### Your task
Please repeat exactly the lines below from the one containing "s m) = m := by" down to the one containing "rw [Bool.eq_iff_iff]", both included, and nothing else.

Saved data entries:
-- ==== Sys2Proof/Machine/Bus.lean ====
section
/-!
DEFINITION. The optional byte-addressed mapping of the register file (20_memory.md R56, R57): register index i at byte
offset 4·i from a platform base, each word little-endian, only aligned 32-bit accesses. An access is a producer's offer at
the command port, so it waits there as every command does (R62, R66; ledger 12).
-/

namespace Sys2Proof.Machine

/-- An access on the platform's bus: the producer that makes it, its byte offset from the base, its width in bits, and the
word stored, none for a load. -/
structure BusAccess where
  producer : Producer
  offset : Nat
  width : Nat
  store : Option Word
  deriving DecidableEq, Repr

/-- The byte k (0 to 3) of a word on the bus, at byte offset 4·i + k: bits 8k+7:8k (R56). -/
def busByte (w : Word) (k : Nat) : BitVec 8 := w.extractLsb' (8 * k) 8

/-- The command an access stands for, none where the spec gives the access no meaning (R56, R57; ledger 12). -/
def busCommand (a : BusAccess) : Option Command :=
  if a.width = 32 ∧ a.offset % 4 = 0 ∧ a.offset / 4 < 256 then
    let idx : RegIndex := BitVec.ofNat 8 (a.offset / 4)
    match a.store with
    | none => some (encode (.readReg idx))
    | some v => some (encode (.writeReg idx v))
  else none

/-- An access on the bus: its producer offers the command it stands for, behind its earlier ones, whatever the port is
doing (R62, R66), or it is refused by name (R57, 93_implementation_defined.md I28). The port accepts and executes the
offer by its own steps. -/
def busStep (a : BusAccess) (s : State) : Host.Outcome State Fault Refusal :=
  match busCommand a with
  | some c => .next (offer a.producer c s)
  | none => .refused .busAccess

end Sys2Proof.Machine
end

* * *

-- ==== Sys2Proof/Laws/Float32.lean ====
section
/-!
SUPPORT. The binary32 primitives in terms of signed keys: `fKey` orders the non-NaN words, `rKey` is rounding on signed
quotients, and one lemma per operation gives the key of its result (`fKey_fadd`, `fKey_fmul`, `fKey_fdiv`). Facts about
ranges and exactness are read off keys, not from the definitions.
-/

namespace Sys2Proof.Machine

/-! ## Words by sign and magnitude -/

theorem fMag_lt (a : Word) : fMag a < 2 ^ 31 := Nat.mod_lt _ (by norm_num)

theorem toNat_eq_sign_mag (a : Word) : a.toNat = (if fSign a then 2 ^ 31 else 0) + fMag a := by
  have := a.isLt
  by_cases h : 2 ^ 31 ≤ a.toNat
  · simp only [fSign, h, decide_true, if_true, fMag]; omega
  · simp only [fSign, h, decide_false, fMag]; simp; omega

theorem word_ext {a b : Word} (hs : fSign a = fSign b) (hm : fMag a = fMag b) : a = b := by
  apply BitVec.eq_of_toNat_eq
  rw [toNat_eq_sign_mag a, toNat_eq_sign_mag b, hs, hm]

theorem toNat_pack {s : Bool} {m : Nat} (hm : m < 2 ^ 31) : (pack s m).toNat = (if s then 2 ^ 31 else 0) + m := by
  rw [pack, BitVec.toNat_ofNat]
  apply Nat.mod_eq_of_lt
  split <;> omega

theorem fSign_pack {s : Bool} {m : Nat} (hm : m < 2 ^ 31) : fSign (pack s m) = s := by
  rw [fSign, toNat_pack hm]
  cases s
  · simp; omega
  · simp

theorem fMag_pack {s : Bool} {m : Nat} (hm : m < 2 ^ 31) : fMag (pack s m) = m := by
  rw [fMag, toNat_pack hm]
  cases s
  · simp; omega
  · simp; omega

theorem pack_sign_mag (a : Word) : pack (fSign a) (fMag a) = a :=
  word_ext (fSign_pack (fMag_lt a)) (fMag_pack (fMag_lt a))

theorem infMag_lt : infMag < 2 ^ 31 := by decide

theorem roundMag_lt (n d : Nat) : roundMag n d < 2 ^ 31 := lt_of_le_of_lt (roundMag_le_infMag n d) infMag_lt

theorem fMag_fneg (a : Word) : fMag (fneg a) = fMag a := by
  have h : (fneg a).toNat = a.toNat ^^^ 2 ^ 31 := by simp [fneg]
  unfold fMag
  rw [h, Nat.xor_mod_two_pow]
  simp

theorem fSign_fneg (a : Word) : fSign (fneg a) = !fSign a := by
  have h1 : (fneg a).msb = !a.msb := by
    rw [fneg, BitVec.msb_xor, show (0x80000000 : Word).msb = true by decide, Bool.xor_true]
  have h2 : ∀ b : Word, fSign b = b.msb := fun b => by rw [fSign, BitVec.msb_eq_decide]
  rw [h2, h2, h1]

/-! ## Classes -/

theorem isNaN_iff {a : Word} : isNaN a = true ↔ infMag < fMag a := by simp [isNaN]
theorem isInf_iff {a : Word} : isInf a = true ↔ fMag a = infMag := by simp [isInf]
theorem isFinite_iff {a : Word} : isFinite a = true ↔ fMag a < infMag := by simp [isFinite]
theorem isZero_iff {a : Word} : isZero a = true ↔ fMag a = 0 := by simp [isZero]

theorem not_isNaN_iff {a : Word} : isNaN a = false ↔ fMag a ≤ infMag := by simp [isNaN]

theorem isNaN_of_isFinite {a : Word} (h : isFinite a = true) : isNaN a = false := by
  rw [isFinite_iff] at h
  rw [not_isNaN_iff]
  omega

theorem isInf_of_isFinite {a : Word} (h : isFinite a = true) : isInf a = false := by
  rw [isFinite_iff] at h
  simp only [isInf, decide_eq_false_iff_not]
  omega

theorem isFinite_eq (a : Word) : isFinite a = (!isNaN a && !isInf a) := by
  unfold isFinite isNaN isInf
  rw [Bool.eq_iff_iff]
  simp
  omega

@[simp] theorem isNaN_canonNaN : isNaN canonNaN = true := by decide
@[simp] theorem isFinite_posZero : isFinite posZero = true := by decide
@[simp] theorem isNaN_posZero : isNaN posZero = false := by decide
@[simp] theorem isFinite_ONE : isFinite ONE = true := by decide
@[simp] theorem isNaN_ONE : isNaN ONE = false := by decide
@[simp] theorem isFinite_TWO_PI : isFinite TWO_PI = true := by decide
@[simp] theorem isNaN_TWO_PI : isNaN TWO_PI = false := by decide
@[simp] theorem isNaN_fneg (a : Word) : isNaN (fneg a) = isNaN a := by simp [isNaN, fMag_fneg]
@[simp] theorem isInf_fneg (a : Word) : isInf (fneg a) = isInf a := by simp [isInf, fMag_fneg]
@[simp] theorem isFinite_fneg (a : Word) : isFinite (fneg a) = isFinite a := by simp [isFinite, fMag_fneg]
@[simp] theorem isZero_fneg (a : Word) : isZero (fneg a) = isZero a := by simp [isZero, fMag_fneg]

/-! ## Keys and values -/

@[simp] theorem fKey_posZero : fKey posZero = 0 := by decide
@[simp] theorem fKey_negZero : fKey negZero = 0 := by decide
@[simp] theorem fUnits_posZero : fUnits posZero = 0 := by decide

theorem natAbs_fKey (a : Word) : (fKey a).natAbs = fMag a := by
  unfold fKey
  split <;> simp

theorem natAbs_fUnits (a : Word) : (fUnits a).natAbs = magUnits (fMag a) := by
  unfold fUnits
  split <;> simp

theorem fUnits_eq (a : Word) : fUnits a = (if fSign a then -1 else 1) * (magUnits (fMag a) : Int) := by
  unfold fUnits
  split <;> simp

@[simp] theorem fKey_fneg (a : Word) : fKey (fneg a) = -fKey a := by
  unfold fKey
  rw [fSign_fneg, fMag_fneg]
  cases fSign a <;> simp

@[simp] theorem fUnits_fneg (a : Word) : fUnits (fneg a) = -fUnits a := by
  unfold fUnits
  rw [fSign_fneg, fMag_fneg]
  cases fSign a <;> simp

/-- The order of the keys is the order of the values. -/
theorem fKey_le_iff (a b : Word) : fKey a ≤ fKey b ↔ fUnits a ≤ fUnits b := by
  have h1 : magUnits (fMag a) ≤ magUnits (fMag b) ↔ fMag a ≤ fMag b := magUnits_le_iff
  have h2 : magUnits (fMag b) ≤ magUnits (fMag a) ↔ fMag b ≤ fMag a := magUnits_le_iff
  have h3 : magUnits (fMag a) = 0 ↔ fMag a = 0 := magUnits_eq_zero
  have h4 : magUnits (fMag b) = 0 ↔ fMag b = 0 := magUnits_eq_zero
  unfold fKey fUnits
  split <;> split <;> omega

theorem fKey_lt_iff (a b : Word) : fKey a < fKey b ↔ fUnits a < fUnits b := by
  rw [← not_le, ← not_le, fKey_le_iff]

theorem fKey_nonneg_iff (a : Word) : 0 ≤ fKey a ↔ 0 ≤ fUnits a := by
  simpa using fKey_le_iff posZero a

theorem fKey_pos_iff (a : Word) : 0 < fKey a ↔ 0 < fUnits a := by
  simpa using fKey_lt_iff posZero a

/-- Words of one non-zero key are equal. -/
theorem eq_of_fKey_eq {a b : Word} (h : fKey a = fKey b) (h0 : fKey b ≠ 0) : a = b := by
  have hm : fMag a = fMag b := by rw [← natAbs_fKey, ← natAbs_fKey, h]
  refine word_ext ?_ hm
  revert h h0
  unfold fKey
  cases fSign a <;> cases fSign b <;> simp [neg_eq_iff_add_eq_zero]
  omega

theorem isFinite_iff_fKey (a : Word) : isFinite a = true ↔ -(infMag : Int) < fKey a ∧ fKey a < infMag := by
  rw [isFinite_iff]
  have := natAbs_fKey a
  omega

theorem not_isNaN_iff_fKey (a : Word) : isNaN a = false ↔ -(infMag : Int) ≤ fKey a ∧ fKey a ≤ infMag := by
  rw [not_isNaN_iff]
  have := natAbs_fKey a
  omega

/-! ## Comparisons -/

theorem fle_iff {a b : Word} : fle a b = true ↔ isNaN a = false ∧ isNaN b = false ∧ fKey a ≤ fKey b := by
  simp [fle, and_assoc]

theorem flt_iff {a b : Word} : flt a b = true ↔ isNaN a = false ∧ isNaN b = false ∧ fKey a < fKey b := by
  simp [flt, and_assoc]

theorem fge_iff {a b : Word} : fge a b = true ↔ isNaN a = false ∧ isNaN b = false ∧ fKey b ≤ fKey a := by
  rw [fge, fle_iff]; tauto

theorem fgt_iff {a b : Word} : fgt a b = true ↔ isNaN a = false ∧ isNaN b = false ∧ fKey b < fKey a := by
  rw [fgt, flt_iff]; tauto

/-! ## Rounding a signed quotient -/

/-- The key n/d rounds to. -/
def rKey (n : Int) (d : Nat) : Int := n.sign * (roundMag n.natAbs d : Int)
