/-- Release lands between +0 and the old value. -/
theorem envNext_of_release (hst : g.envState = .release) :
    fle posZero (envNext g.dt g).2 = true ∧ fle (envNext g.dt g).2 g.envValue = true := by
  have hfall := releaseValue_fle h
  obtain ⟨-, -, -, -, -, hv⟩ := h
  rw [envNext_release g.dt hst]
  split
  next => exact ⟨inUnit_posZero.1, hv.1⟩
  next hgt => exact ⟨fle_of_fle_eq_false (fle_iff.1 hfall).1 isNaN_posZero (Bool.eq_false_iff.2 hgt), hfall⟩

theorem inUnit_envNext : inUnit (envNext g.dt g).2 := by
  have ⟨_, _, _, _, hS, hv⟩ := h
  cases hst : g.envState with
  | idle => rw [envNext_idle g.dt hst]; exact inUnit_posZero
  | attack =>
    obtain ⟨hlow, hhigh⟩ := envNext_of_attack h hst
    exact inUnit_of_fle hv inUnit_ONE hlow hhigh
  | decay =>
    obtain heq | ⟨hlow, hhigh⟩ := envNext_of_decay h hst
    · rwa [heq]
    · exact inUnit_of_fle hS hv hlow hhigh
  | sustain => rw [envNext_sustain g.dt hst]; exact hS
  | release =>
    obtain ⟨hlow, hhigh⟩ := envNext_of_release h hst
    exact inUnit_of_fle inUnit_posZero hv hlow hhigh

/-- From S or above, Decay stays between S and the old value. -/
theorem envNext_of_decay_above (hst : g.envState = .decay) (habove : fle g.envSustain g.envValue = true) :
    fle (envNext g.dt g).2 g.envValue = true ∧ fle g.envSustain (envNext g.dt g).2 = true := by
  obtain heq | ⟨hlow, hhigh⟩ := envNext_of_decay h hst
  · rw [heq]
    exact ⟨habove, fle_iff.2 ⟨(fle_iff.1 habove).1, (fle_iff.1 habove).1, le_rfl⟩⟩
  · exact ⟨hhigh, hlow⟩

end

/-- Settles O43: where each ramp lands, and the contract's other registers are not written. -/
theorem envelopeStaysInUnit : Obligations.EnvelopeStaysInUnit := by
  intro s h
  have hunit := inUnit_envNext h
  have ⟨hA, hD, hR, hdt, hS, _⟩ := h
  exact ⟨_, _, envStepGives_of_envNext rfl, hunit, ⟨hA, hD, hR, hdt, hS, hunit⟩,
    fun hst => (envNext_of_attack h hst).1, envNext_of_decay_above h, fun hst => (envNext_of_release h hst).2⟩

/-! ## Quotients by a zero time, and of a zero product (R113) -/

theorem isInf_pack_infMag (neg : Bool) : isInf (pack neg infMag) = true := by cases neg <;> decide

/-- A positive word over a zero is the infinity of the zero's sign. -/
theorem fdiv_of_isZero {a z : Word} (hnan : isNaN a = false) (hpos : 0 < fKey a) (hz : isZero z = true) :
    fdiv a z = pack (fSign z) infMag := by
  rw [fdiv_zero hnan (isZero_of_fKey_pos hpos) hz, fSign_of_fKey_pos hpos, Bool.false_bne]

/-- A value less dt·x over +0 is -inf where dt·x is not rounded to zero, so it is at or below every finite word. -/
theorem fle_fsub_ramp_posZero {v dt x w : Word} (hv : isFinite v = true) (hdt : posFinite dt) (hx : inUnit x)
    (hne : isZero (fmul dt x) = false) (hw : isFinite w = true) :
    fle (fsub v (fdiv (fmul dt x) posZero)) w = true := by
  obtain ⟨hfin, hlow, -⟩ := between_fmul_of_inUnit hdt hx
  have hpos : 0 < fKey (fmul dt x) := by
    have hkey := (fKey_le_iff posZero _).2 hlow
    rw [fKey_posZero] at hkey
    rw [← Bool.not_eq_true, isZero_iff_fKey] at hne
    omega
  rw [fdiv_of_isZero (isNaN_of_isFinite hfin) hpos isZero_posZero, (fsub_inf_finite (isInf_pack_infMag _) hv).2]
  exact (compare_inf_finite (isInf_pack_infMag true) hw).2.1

### Written answer
theorem fMag_pack {s : Bool} {m : Nat} (hm : m < 2 ^ 31) : fMag (pack s m) = m := by
  rw [fMag, toNat_pack hm]
  cases s
  · simp; omega
  · simp; omega

theorem pack_sign_mag (a : Word) : pack (fSign a) (fMag a) = a :=
  word_ext (fSign_pack (fMag_lt a)) (fMag_pack (fMag_lt a))

theorem infMag_lt : infMag < 2 ^ 31 := by decide

theorem roundMag_lt (n d : Nat) : roundMag n d < 2 ^ 31 := lt_of_le_of_lt (roundMag_le_infMag n d) infMag_lt

theorem fMag_fneg (a : Word) : fMag (fneg a) = fMag a := by
  have h : (fneg a).toNat = a.toNat ^^^ 2 ^ 31 := by simp [fneg]
  unfold fMag
  rw [h, Nat.xor_mod_two_pow]
  simp

theorem fSign_fneg (a : Word) : fSign (fneg a) = !fSign a := by
  have h1 : (fneg a).msb = !a.msb := by
    rw [fneg, BitVec.msb_xor, show (0x80000000 : Word).msb = true by decide, Bool.xor_true]
  have h2 : ∀ b : Word, fSign b = b.msb := fun b => by rw [fSign, BitVec.msb_eq_decide]
  rw [h2, h2, h1]

/-! ## Classes -/

theorem isNaN_iff {a : Word} : isNaN a = true ↔ infMag < fMag a := by simp [isNaN]
theorem isInf_iff {a : Word} : isInf a = true ↔ fMag a = infMag := by simp [isInf]
theorem isFinite_iff {a : Word} : isFinite a = true ↔ fMag a < infMag := by simp [isFinite]
theorem isZero_iff {a : Word} : isZero a = true ↔ fMag a = 0 := by simp [isZero]

theorem not_isNaN_iff {a : Word} : isNaN a = false ↔ fMag a ≤ infMag := by simp [isNaN]

theorem isNaN_of_isFinite {a : Word} (h : isFinite a = true) : isNaN a = false := by
  rw [isFinite_iff] at h
  rw [not_isNaN_iff]
  omega

theorem isInf_of_isFinite {a : Word} (h : isFinite a = true) : isInf a = false := by
  rw [isFinite_iff] at h
  simp only [isInf, decide_eq_false_iff_not]
  omega

theorem isFinite_eq (a : Word) : isFinite a = (!isNaN a && !isInf a) := by
  unfold isFinite isNaN isInf
  rw [Bool.eq_iff_iff]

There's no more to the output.